Hanselda · 08-06-2008, 05:59 AM

That is really excellent work. In fact I made something very similar. But I did not go as far as to analyze the image!

Some ideas:
1. Try to use the command pdfimage from pdflib, this can compile all the png images directly into a single PDF. It is much faster than using convert again.

2. Try to quantize the color of the png file. This will reduce the image file size significantly. For e-ink screen the color depth is only 4 - 16, compared to standard 8 bit channel with 256 colors.

3. This method in fact can also work for djvu file. With ddjvu command one can convert certain page into pgm:
'ddjvu -page=%i -scale=%i -format=pgm %s %s' %(pageno, dpi, inputfile, outputfile)

kentsin · 08-10-2008, 03:36 AM

I use another pdf and got

page: 1
page: 2
Traceback (most recent call last):
File "/home/kentsin/pi/bin/pi_format.py", line 59, in <module>
test_all(sys.argv[1])
File "/home/kentsin/pi/bin/pi_format.py", line 16, in test_all
doc.reformat()
File "/home/kentsin/pi/bin/pi.py", line 1154, in reformat
page = Page(self, pn)
File "/home/kentsin/pi/bin/pi.py", line 690, in __init__
BasicPage.__init__(self, doc, page_no, dpi)
File "/home/kentsin/pi/bin/pi.py", line 569, in __init__
self.dpi = self.get_dpi()
File "/home/kentsin/pi/bin/pi.py", line 695, in get_dpi
dpi = self.doc.target_width * 50 / width
ZeroDivisionError: float division

caritas · 08-11-2008, 08:59 AM

Version 0.6 is released. Binary and source can be downloaded from the first post of thread.

ChangeLog:

2008-08-11 Huang Ying <ying.huang.caritas@gmail.com>

* Version: 0.6

* pi.py: Initial implementation of embolden.

* pi.py: Use norm coordinate in class Page and Line.

* pi.py: Add edge trimming support.

* pi.py: Add run pages mode.

* pi.py: Add page range support.

* pi.py: Re-work ImageOutput, split multi-page image.

* pi.py: Rotate during scale if approriate.

* img_dir_to_pdf.sh: Add color reduction support.

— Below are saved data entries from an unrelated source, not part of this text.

/-- A fetch that faults, as a check that evaluates. -/
def fetchFaults (s : State) (va : Word) : Bool :=
  match fetch s va with | .done _ _ => false | .raised _ _ => true

theorem fetch_of_fetchFaults {s : State} {va : Word} (h : fetchFaults s va = true) :
    ∃ e t, fetch s va = .raised e t := by
  unfold fetchFaults at h
  split at h
  next => exact absurd h (by decide)
  next e t he => exact ⟨e, t, he⟩

/-- The reset state with `LD R1, 42` where the first fetch reads. -/
def placed : State := State.reset.withFetchWord 32 0x3C20002A

theorem witness_StepRunsDecoded : ∃ (t : State) (w : IWord) (i : Instr), placed.halted = false ∧
    placed.latches.memWb = none ∧ breakpointAt (squash (startStep placed)) = false ∧
    deliverable (squash (startStep placed)) = none ∧
    fetch { squash (startStep placed) with resume := false } (archPc placed) = .done w t ∧
    decode placed.params.strictReserved w = some i := by
  obtain ⟨t, ht⟩ := fetch_of_fetches (s := { squash (startStep placed) with resume := false }) (va := archPc placed)
    (w := 0x3C20002A#32) (by decide +kernel)
  exact ⟨t, _, .ld 1 0 42, by decide +kernel, by decide +kernel, by decide +kernel, by decide +kernel, ht,
    by decide +kernel⟩

theorem witness_FetchReadsMemory : ∃ t, MemoryOk State.reset ∧ ToRam State.reset 0xFFFFC#64 .fetch 4 0xFFFFC t ∧
    lineInfo (l1iGeom State.reset.params) State.reset.hier.l1i (0xFFFFC / 64) = none ∧
    ∀ d, lineInfo (l1dGeom State.reset.params) State.reset.hier.l1d (0xFFFFC / 64) ≠ some (true, d) := by
  obtain ⟨t, ht⟩ := toRam_of_check (s := State.reset) (va := 0xFFFFC#64) (acc := .fetch) (n := 4) (pa := 0xFFFFC)
    (by decide +kernel)
  have h : lineInfo (l1dGeom State.reset.params) State.reset.hier.l1d (0xFFFFC / 64) = none := by decide +kernel
  exact ⟨t, memoryOk_of_fresh rfl rfl rfl, ht, by decide +kernel, fun d => by rw [h]; exact fun e => nomatch e⟩

theorem witness_FlagContract : (∃ t, Gives (.add 3 1 2 0 0) (regs [(1, 0x8000000000000000), (2, 2 ^ 64 - 1)]) t) ∧
    (∃ t, Gives (.sub 3 1 2 0 0) (regs [(1, 0x8000000000000000), (2, 1)]) t) ∧
    ∃ t, Gives (.cmp 3 1 2 0 0) (regs [(1, 1), (2, 2)]) t := ⟨⟨_, rfl⟩, ⟨_, rfl⟩, ⟨_, rfl⟩⟩

theorem witness_VectorLanes : ∃ a b c : Nat → Word, a = laneBits (getV vecBase 1) ∧ b = laneBits (getV vecBase 2) ∧
    c = laneBits (getV vecBase 3) := ⟨_, _, _, rfl, rfl, rfl⟩

/-- The greatest finite double, the least subnormal one and zero; twice the first overflows,
     the last is an exact zero. -/
theorem witness_DoublesRoundOnce :
    F64Finite 0x7FEFFFFFFFFFFFFF#64 ∧ F64Finite 0x8000000000000001#64 ∧ F64Finite 0#64 ∧
    (2 ^ 54 - 1) * 2 ^ 3118 ≤
      ((f64Units 0x7FEFFFFFFFFFFFFF#64 + f64Units 0x7FEFFFFFFFFFFFFF#64) * 2 ^ 1074).natAbs ∧
    (f64Units 0#64 - f64Units 0#64) * 2 ^ 1074 = 0 := by
  unfold F64Finite
  decide +kernel

/-- A NaN, an infinity of each sign, zero, one and the greatest finite double: a state for each clause. -/
theorem witness_DoublesSpecialOperands :
    F64IsNan 0x7FF0000000000001#64 ∧ F64IsInf 0x7FF0000000000000#64 ∧ F64IsInf 0xFFF0000000000000#64 ∧
    (0x7FF0000000000000#64).msb ≠ (0xFFF0000000000000#64).msb ∧ (0x7FF0000000000000#64).msb = (0x7FF0000000000000#64).msb ∧
    (F64Finite 0x8000000000000000#64 ∧ f64Units 0x8000000000000000#64 = 0) ∧
    (F64Finite 1#64 ∧ f64Units 1#64 ≠ 0) ∧ F64Finite 0x7FEFFFFFFFFFFFFF#64 := by
  unfold F64Finite F64IsNan F64IsInf
  decide +kernel

/-- Each scalar load at the last place of RAM, with a negative offset. -/
theorem witness_ScalarLoadFromRam : ∀ e ∈ [(Instr.lb 5 2 0xFFFF, 1, 0xFFFF), (.lh 5 2 0xFFFE, 2, 0xFFFE),
      (.lw 5 2 0xFFFC, 4, 0xFFFC), (.ldd 5 2 0xFFF8, 8, 0xFFF8)],
    ∃ t, MemoryOk (regs [(2, 0x100000)]) ∧ ScalarLoad 5 2 e.2.2 e.1 e.2.1 ∧
      ToRam (regs [(2, 0x100000)]) (address (regs [(2, 0x100000)]) 2 e.2.2) .read e.2.1 (0x100000 - e.2.1) t := by
  have hm : MemoryOk (regs [(2, 0x100000)]) := memoryOk_of_fresh rfl rfl rfl
  simp only [List.forall_mem_cons, List.not_mem_nil, false_implies, implies_true, and_true]
  exact ⟨(toRam_of_check (by decide +kernel)).imp fun _ h => ⟨hm, .lb, h⟩,
    (toRam_of_check (by decide +kernel)).imp fun _ h => ⟨hm, .lh, h⟩,
    (toRam_of_check (by decide +kernel)).imp fun _ h => ⟨hm, .lw, h⟩,
    (toRam_of_check (by decide +kernel)).imp fun _ h => ⟨hm, .ldd, h⟩⟩

/-- Each scalar store at address 0. -/
theorem witness_ScalarStoreToRam : ∀ e ∈ [(Instr.sb 5 0 0, 1), (.sh 5 0 0, 2), (.sw 5 0 0, 4), (.st 5 0 0, 8)],
    ∃ t, MemoryOk State.reset ∧ ScalarStore 5 0 0 e.1 e.2 ∧
      ToRam State.reset (address State.reset 0 0) .write e.2 0 t := by
  have hm : MemoryOk State.reset := memoryOk_of_fresh rfl rfl rfl
  simp only [List.forall_mem_cons, List.not_mem_nil, false_implies, implies_true, and_true]
  exact ⟨(toRam_of_check (by decide +kernel)).imp fun _ h => ⟨hm, .sb, h⟩,
    (toRam_of_check (by decide +kernel)).imp fun _ h => ⟨hm, .sh, h⟩,
    (toRam_of_check (by decide +kernel)).imp fun _ h => ⟨hm, .sw, h⟩,
    (toRam_of_check (by decide +kernel)).imp fun _ h => ⟨hm, .st, h⟩⟩

/-- VLOAD and VSTORE at the last 32 bytes of RAM. -/
theorem witness_VectorLoadStoreRam : MemoryOk (regs [(2, 0x100000)]) ∧
    (∃ t, ToRam (regs [(2, 0x100000)]) (address (regs [(2, 0x100000)]) 2 0xFFE0) .read 32 0xFFFE0 t) ∧
    ∃ t, ToRam (regs [(2, 0x100000)]) (address (regs [(2, 0x100000)]) 2 0xFFE0) .write 32 0xFFFE0 t :=
  ⟨memoryOk_of_fresh rfl rfl rfl, toRam_of_check (by decide +kernel), toRam_of_check (by decide +kernel)⟩

/-- The least and the greatest misalignments. -/
theorem witness_MisalignedAccessFaults :
    (AccessForm (.lh 5 0 1) .read 2 0 1 ∧ (address State.reset 0 1).toNat % 2 ≠ 0) ∧
    (AccessForm (.vstore 5 0 31) .write 32 0 31 ∧ (address State.reset 0 31).toNat % 32 ≠ 0) :=
  ⟨⟨.lh 5 0 1, by decide +kernel⟩, ⟨.vstore 5 0 31, by decide +kernel⟩⟩

/-- A byte load at 2^48 raises; one at the end of RAM translates and is out of bounds. -/
theorem witness_AccessFaultsAreTaken :
    (AccessForm (.lb 5 2 0) .read 1 2 0 ∧ (address (regs [(2, 2 ^ 48)]) 2 0).toNat % 1 = 0 ∧
      ∃ e t, translateS (regs [(2, 2 ^ 48)]) (address (regs [(2, 2 ^ 48)]) 2 0) .read = .raised e t) ∧
    (∃ t, translateS (regs [(2, 0x100000)]) (address (regs [(2, 0x100000)]) 2 0) .read = .done 0x100000 t ∧
      inWindow (regs [(2, 0x100000)]).params 0x100000 = false ∧ (regs [(2,
     0x100000)]).params.memSize < 0x100000 + 1) :=
  ⟨⟨.lb 5 2 0, Nat.mod_one _, _, _, rfl⟩,
    (translateS_of_goesTo (by decide +kernel)).imp fun _ h => ⟨h, by decide +kernel, by decide +kernel⟩⟩

/-- R2 at the start of the device window, and one page of it registered. -/
def deviceBase : State :=
  { regs [(2, 0x800000000000)] with mmioTable := [{ base := 0x800000000000, size := 0x1000, handler := 1 }] }

/-- For each clause: the first byte behind a registered range,
     read and written; and in the range its last byte and its last
32 bytes, read and written. -/
theorem witness_DeviceWindowAccess :
    (AccessForm (.lb 5 2 0x1000) .read 1 2 0x1000 ∧ AccessForm (.sb 5 2 0x1000) .write 1 2 0x1000 ∧
      (∃ t, ToDevice deviceBase (address deviceBase 2 0x1000) .read 1 0x800000001000 t) ∧
      (∃ t, ToDevice deviceBase (address deviceBase 2 0x1000) .write 1 0x800000001000 t) ∧
      ∀ r ∈ deviceBase.mmioTable, 0x800000001000 < r.base ∨ r.base + r.size ≤ 0x800000001000) ∧
    (AccessForm (.lb 5 2 0xFFF) .read 1 2 0xFFF ∧ ScalarLoad 5 2 0xFFF (.lb 5 2 0xFFF) 1 ∧
      AccessForm (.sb 5 2 0xFFF) .write 1 2 0xFFF ∧ ScalarStore 5 2 0xFFF (.sb 5 2 0xFFF) 1 ∧
      (∃ t, ToDevice deviceBase (address deviceBase 2 0xFFF) .read 1 0x800000000FFF t) ∧
      (∃ t, ToDevice deviceBase (address deviceBase 2 0xFFF) .write 1 0x800000000FFF t) ∧
      ∃ r answer written, findRange deviceBase.mmioTable 0x800000000FFF = some r ∧
        answer = Config.mmioRead r.handler deviceBase.envCalls (0x800000000FFF - r.base) 1 ∧
        written = Config.mmioWrite r.handler deviceBase.envCalls (0x800000000FFF - r.base) 1) ∧
    (AccessForm (.vload 5 2 0xFE0) .read 32 2 0xFE0 ∧ AccessForm (.vstore 5 2 0xFE0) .write 32 2 0xFE0 ∧
      (∃ t, ToDevice deviceBase (address deviceBase 2 0xFE0) .read 32 0x800000000FE0 t) ∧
      (∃ t, ToDevice deviceBase (address deviceBase 2 0xFE0) .write 32 0x800000000FE0 t) ∧
      ∃ r, findRange deviceBase.mmioTable 0x800000000FE0 = some r) :=
  ⟨⟨.lb 5 2 0x1000, .sb 5 2 0x1000, toDevice_of_goesTo (Nat.mod_one _) (by decide +kernel) (by decide +kernel),
      toDevice_of_goesTo (Nat.mod_one _) (by decide +kernel) (by decide +kernel), by decide +kernel⟩,
    ⟨.lb 5 2 0xFFF, .lb, .sb 5 2 0xFFF, .sb,
      toDevice_of_goesTo (Nat.mod_one _) (by decide +kernel) (by decide +kernel),
      toDevice_of_goesTo (Nat.mod_one _) (by decide +kernel) (by decide +kernel),
      ⟨{ base := 0x800000000000, size := 0x1000, handler := 1 }, _, _, by decide +kernel, rfl, rfl⟩⟩,
    ⟨.vload 5 2 0xFE0, .vstore 5 2 0xFE0,
     toDevice_of_goesTo (by decide +kernel) (by decide +kernel) (by decide +kernel),
      toDevice_of_goesTo (by decide +kernel) (by decide +kernel) (by decide +kernel),
      ⟨{ base := 0x800000000000, size := 0x1000, handler := 1 }, by decide +kernel⟩⟩⟩

theorem witness_BranchResult : ∃ go : Bool → Word,
    ∀ c, go c = if c then State.reset.pc + (0xFFF8#16).signExtend 64 else State.reset.pc + 4 := ⟨_, fun _ => rfl⟩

Gianfranco · 08-11-2008, 06:03 PM

I used v0.5 to merge all files into a pdf, but the result was negated. The text was white and the page was black, what could have caused this?

Am I the only one who has experienced it?

Best regards
Gianfranco Alongi

PS: Great tool

!

hansl · 08-12-2008, 04:14 AM

Quote:

Originally Posted by Gianfranco

I used v0.5 to merge all files into a pdf, but the result was negated. The text was white and the page was black, what could have caused this?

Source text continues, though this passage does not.